-- ==== Sys2Proof/Machine/History.lean ====
section
/-! DEFINITION. The history log: records of 256 bytes, their classification, the history index (R121 to R125,
R130, R198). -/

namespace Sys2Proof.Machine

/-- R121: the byte address of a history position. -/
def historyAddr (p : Nat) : Nat := 0x800 + 256 * p

/-- The 256 bytes of a history position. -/
def historyBytes (m : List Host.Cell) (p : Nat) : List Byte := memSlice m (historyAddr p) 256

/-- Classes of a stored record (R130). -/
inductive RecordClass where
  | blank
  | valid (seq : Nat)
  | torn
  deriving DecidableEq, Repr

/-- R124, R130: the classification of the record at a position. -/
def classifyHistory (p : Nat) (bs : List Byte) : RecordClass :=
  if recordBlank bs then .blank
  else if checkHolds bs ∧ leNat (bs.take 4) % 32 = p then .valid (leNat (bs.take 4))
  else .torn

/-- The class of the record a position holds. -/
def historyAt (m : List Host.Cell) (p : Nat) : RecordClass := classifyHistory p (historyBytes m p)

/-! ### Writing an entry (R198) -/

/-- An identity field: its four bytes, or free bytes where there is none (assumption log 20). -/
def identityBytes (free : List Byte) : Option Nat → List Byte
  | some v => leBytes 4 v
  | none => free

/-- The six engine tallies. -/
def engineBytes (t : EngineTallies) : List Byte :=
  leBytes 4 t.attempts ++ leBytes 4 t.starts ++ leBytes 4 t.failed ++ leBytes 4 t.unresolved ++ leBytes 4 t.cold ++
    leBytes 4 t.stalls

/-- The four starter tallies. -/
def starterBytes (t : StarterTallies) : List Byte :=
  leBytes 4 t.engagements ++ leBytes 4 t.crankTicks ++ leBytes 4 t.overCranks ++ leBytes 4 t.hotCranks

/-- The tallies of a stored entry. -/
def talliesBytes : Tallies → List Byte
  | .none => []
  | .engine t => engineBytes t
  | .starter t => starterBytes t

/-- One channel record of a stored entry. -/
def entryChanBytes (c : EntryChan) : List Byte :=
  indexByte (c.number.map (·.val)) ::
    (leBytes 4 c.hours ++ leBytes 4 c.estHours ++ leBytes 4 c.wear ++ leBytes 4 c.episodes ++ leBytes 4 c.revs)

/-- R198: an entry from its byte 0 to the last byte of its tallies. -/
def entryBody (free : List Byte) (e : HistEntry) : List Byte :=
  leBytes 4 e.seq ++
    [BitVec.ofNat 8 e.slot.val, classCode e.cls,
      BitVec.ofNat 8 (reasonCode e.reason + markBit e.identity.isSome 4 + 16 * talliesCode e.tallies),
      BitVec.ofNat 8 e.chans.length] ++
    identityBytes free e.identity ++ leBytes 2 e.generation ++ leBytes 4 e.install ++ leBytes 4 e.closeKey ++
    e.chans.flatMap entryChanBytes ++ talliesBytes e.tallies

/-- R198: the whole record of 256 bytes. -/
def encodeEntry (free : List Byte) (e : HistEntry) : List Byte := sealRecord 254 (entryBody free e)

/-- R197: the number of bytes READ HISTORY sends of a stored record: 22, 21 for each of its 1 to 4 channel
records, and its tallies (assumption log 26). -/
def entryLength (bs : List Byte) : Nat :=
  22 + 21 * max 1 (min 4 (byteAt bs 7).toNat) +
    (match bitField (byteAt bs 6).toNat 4 2 with | 1 => 24 | 2 => 16 | _ => 0)

/-! ### The history index (R122) -/

/-- R120: a position enters the index, kept in ascending sequence. -/
def enterIndex (p seq : Nat) : List (Nat × Nat) → List (Nat × Nat)
  | [] => [(p, seq)]
  | x :: r => if seq < x.2 then (p, seq) :: x :: r else x :: enterIndex p seq r

/-- R121: a position leaves the index. -/
def leaveIndex (p : Nat) (ix : List (Nat × Nat)) : List (Nat × Nat) := ix.filter fun x => decide (x.1 ≠ p)

/-- A position is in the index. -/
def inIndex (p : Nat) (ix : List (Nat × Nat)) : Bool := ix.any fun x => decide (x.1 = p)

/-- R122: the position and sequence of the (d + 1)-th highest sequence. -/
def indexAt (ix : List (Nat × Nat)) (d : Nat) : Option (Nat × Nat) := ix.reverse[d]?

/-- The index of the component table replaced. -/
def State.setIndex (s : State) (ix : List (Nat × Nat)) : State := s.setComps { s.comps with index := ix }

/-! ### The scan (R124) -/

/-- R124: one position classified: into the index, or STORE_TORN, or nothing. -/
def scanPosition (s : State) (p : Nat) : State :=
  match historyAt s.nvm p with
  | .blank => s
  | .valid seq => s.setIndex (enterIndex p seq s.comps.index)
  | .torn => raise .storeTorn (some p) s

/-- R124: the next history sequence number from the index and the checkpoint (assumption log 27). -/
def scannedNext (ix : List (Nat × Nat)) (held : Nat) : Nat :=
  match ix.getLast? with
  | none => held
  | some x => max (min max32 (x.2 + 1)) held

/-- R124: the history scan; `held` is the next sequence of the selected checkpoint, or 0. -/
def scanHistory (held : Nat) (s : State) : State :=
  let s1 := (List.range 32).foldl scanPosition (s.setIndex [])
  s1.setComps { s1.comps with nextSeq := scannedNext s1.comps.index held }

/-- R125: an entry of the checkpoint's queue is dropped. -/
def superseded (ix : List (Nat × Nat)) (e : HistEntry) : Bool :=
  ix.any fun x => decide (x.2 = e.seq) || (decide (x.1 = e.seq % 32) && decide (e.seq < x.2))

/-- R125: the reconciliation of the checkpoint's queue with the index. -/
def reconcile (queue : List HistEntry) (s : State) : State :=
  s.setComps { s.comps with queue := queue.filter fun e => !superseded s.comps.index e }

end Sys2Proof.Machine
end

- - - - - - -

- **Task brief**
Copy out, word for word, the part of the entries above that begins at the line with "to 4 channel" and ends at the line with "table replaced. -/", including both.

- **Task solution**
/-- R197: the number of bytes READ HISTORY sends of a stored record: 22, 21 for each of its 1 to 4 channel
records, and its tallies (assumption log 26). -/
def entryLength (bs : List Byte) : Nat :=
  22 + 21 * max 1 (min 4 (byteAt bs 7).toNat) +
    (match bitField (byteAt bs 6).toNat 4 2 with | 1 => 24 | 2 => 16 | _ => 0)

/-! ### The history index (R122) -/

/-- R120: a position enters the index, kept in ascending sequence. -/
def enterIndex (p seq : Nat) : List (Nat × Nat) → List (Nat × Nat)
  | [] => [(p, seq)]
  | x :: r => if seq < x.2 then (p, seq) :: x :: r else x :: enterIndex p seq r

/-- R121: a position leaves the index. -/
def leaveIndex (p : Nat) (ix : List (Nat × Nat)) : List (Nat × Nat) := ix.filter fun x => decide (x.1 ≠ p)

/-- A position is in the index. -/
def inIndex (p : Nat) (ix : List (Nat × Nat)) : Bool := ix.any fun x => decide (x.1 = p)

/-- R122: the position and sequence of the (d + 1)-th highest sequence. -/
def indexAt (ix : List (Nat × Nat)) (d : Nat) : Option (Nat × Nat) := ix.reverse[d]?

/-- The index of the component table replaced. -/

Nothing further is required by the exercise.